Amaç, enerji ilişkilerini yenilemek mi?
Putin’le
Aliyev arasında en son telefon görüşmesi 2 Temmuz’da yapıldı. Bu
görüşmenin ardından Putin, Rusya’nın petrol devi Rosneft’in Yönetim
Kurulu Başkanı İgor Seçin’i Bakü’ye gönderdi. Seçin, Bakü’de
Cumhurbaşkanı Aliyev ve Azerbaycan Devlet Petrol Şirketi (ARDNŞ-SOCAR)
Başkanı Rovneg Abdullayev’le bir araya geldi. Resmi açıklamalara
bakılırsa, taraflar arasında petrol ve doğalgaz alanındaki işbirliği
konusu görüşüldü. Uzmanlar, Rosneft’in ARDNŞ ile birlikte Hazar'da
enerji kaynakları üretmesi ve Şahdeniz 2 yatağının ortak kullanılması
gibi konuların da gündeme geldiğini öne sürüyor. Hatta Seçin’in
ziyaretinden birkaç gün önce Rusya’nın kesinlikle karşı çıktığı Nabucco
projesinin yerine Kremlin’in daha temkinli yaklaştığı Trans-Adriyatik
hattının tercih edilmesi kararının verilmesinde de Moskova ile Bakü
arasındaki anlaşmanın etkili olduğu, Rosneft’in TAP’dan hisse alacağı
iddia edildi. Putin’in Ağustos’ta gerçekleşecek Bakü ziyaretinde
Seçin’in Temmuz başında yaptığı görüşmelerin sonuçlarının kağıda
dökülmesi, Rosneft ile SOCAR arasında işbirliği anlaşmasının imzalanması
bekleniyor.
İki
ülke arasında petrol işbirliğinde geçtiğimiz Mayıs ayında kriz yaşandı.
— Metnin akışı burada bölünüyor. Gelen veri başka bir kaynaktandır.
@[simp] theorem State.pending_withMember (s : State) (x : Membership) :
    (s.withMember x).pending = s.pending := rfl
@[simp] theorem State.rstn_withMember (s : State) (x : Membership) :
    (s.withMember x).rstn = s.rstn := rfl
@[simp] theorem State.id_withMember (s : State) (x : Membership) :
    (s.withMember x).id = s.id := rfl
@[simp] theorem State.setup_withMember (s : State) (x : Membership) :
    (s.withMember x).setup = s.setup := rfl
@[simp] theorem State.line_withMember (s : State) (x : Membership) :
    (s.withMember x).line = s.line := rfl
@[simp] theorem State.outbox_withMember (s : State) (x : Membership) :
    (s.withMember x).outbox = s.outbox := rfl
@[simp] theorem State.timer_withMember (s : State) (x : Membership) :
    (s.withMember x).timer = s.timer := rfl
@[simp] theorem State.map_withMember (s : State) (x : Membership) :
    (s.withMember x).map = s.map := rfl
@[simp] theorem State.peers_withMember (s : State) (x : Membership) :
    (s.withMember x).peers = s.peers := rfl
@[simp] theorem State.member_withMember (s : State) (x : Membership) :
    (s.withMember x).member = x := rfl
@[simp] theorem State.demands_withMember (s : State) (x : Membership) :
    (s.withMember x).demands = s.demands := rfl
@[simp] theorem State.planner_withMember (s : State) (x : Membership) :
    (s.withMember x).planner = s.planner := rfl
@[simp] theorem State.holdings_withMember (s : State) (x : Membership) :
    (s.withMember x).holdings = s.holdings := rfl
@[simp] theorem State.sag_withMember (s : State) (x : Membership) :
    (s.withMember x).sag = s.sag := rfl
@[simp] theorem State.output_withMember (s : State) (x : Membership) :
    (s.withMember x).output = s.output := rfl
@[simp] theorem State.port_withMember (s : State) (x : Membership) :
    (s.withMember x).port = s.port := rfl
@[simp] theorem State.notes_withMember (s : State) (x : Membership) :
    (s.withMember x).notes = s.notes := rfl
@[simp] theorem State.snap_withMember (s : State) (x : Membership) :
    (s.withMember x).snap = s.snap := rfl

@[simp] theorem State.pending_withDemands (s : State) (x : List Demand) :
    (s.withDemands x).pending = s.pending := rfl
@[simp] theorem State.rstn_withDemands (s : State) (x : List Demand) :
    (s.withDemands x).rstn = s.rstn := rfl
@[simp] theorem State.id_withDemands (s : State) (x : List Demand) :
    (s.withDemands x).id = s.id := rfl
@[simp] theorem State.setup_withDemands (s : State) (x : List Demand) :
    (s.withDemands x).setup = s.setup := rfl
@[simp] theorem State.line_withDemands (s : State) (x : List Demand) :
    (s.withDemands x).line = s.line := rfl
@[simp] theorem State.outbox_withDemands (s : State) (x : List Demand) :
    (s.withDemands x).outbox = s.outbox := rfl
@[simp] theorem State.timer_withDemands (s : State) (x : List Demand) :
    (s.withDemands x).timer = s.timer := rfl
@[simp] theorem State.map_withDemands (s : State) (x : List Demand) :
    (s.withDemands x).map = s.map := rfl
@[simp] theorem State.peers_withDemands (s : State) (x : List Demand) :
    (s.withDemands x).peers = s.peers := rfl
@[simp] theorem State.member_withDemands (s : State) (x : List Demand) :
    (s.withDemands x).member = s.member := rfl
@[simp] theorem State.demands_withDemands (s : State) (x : List Demand) :
    (s.withDemands x).demands = x := rfl
@[simp] theorem State.planner_withDemands (s : State) (x : List Demand) :
    (s.withDemands x).planner = s.planner := rfl
@[simp] theorem State.holdings_withDemands (s : State) (x : List Demand) :
    (s.withDemands x).holdings = s.holdings := rfl
@[simp] theorem State.sag_withDemands (s : State) (x : List Demand) :
    (s.withDemands x).sag = s.sag := rfl
@[simp] theorem State.output_withDemands (s : State) (x : List Demand) :
    (s.withDemands x).output = s.output := rfl
@[simp] theorem State.port_withDemands (s : State) (x : List Demand) :
    (s.withDemands x).port = s.port := rfl
@[simp] theorem State.notes_withDemands (s : State) (x : List Demand) :
    (s.withDemands x).notes = s.notes := rfl
@[simp] theorem State.snap_withDemands (s : State) (x : List Demand) :
    (s.withDemands x).snap = s.snap := rfl

@[simp] theorem State.pending_withPlanner (s : State) (x : ClaimPlanner) :
    (s.withPlanner x).pending = s.pending := rfl
@[simp] theorem State.rstn_withPlanner (s : State) (x : ClaimPlanner) :
    (s.withPlanner x).rstn = s.rstn := rfl
@[simp] theorem State.id_withPlanner (s : State) (x : ClaimPlanner) :
    (s.withPlanner x).id = s.id := rfl
@[simp] theorem State.setup_withPlanner (s : State) (x : ClaimPlanner) :
    (s.withPlanner x).setup = s.setup := rfl
@[simp] theorem State.line_withPlanner (s : State) (x : ClaimPlanner) :
    (s.withPlanner x).line = s.line := rfl
@[simp] theorem State.outbox_withPlanner (s : State) (x : ClaimPlanner) :
    (s.withPlanner x).outbox = s.outbox := rfl
@[simp] theorem State.timer_withPlanner (s : State) (x : ClaimPlanner) :
    (s.withPlanner x).timer = s.timer := rfl
@[simp] theorem State.map_withPlanner (s : State) (x : ClaimPlanner) :
    (s.withPlanner x).map = s.map := rfl
@[simp] theorem State.peers_withPlanner (s : State) (x : ClaimPlanner) :
    (s.withPlanner x).peers = s.peers := rfl
@[simp] theorem State.member_withPlanner (s : State) (x : ClaimPlanner) :
    (s.withPlanner x).member = s.member := rfl
@[simp] theorem State.demands_withPlanner (s : State) (x : ClaimPlanner) :
    (s.withPlanner x).demands = s.demands := rfl
@[simp] theorem State.planner_withPlanner (s : State) (x : ClaimPlanner) :
    (s.withPlanner x).planner = x := rfl
@[simp] theorem State.holdings_withPlanner (s : State) (x : ClaimPlanner) :
    (s.withPlanner x).holdings = s.holdings := rfl
@[simp] theorem State.sag_withPlanner (s : State) (x : ClaimPlanner) :
    (s.withPlanner x).sag = s.sag := rfl
@[simp] theorem State.output_withPlanner (s : State) (x : ClaimPlanner) :
    (s.withPlanner x).output = s.output := rfl
@[simp] theorem State.port_withPlanner (s : State) (x : ClaimPlanner) :
    (s.withPlanner x).port = s.port := rfl
@[simp] theorem State.notes_withPlanner (s : State) (x : ClaimPlanner) :
    (s.withPlanner x).notes = s.notes := rfl
@[simp] theorem State.snap_withPlanner (s : State) (x : ClaimPlanner) :
    (s.withPlanner x).snap = s.snap := rfl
Aslında buna, siyasi ilişkilerdeki gizli krizin ekonomiye yansıması
demek daha doğru. Rusya Başbakanı Dmitri Medvedev 15 Mayıs’ta Azerbaycan
petrolünün Bakü-Novorossiysk boru hattı üzerinden taşınmasını
düzenleyen hükümetler arası anlaşmanın feshine ilişkin kararı imzaladı.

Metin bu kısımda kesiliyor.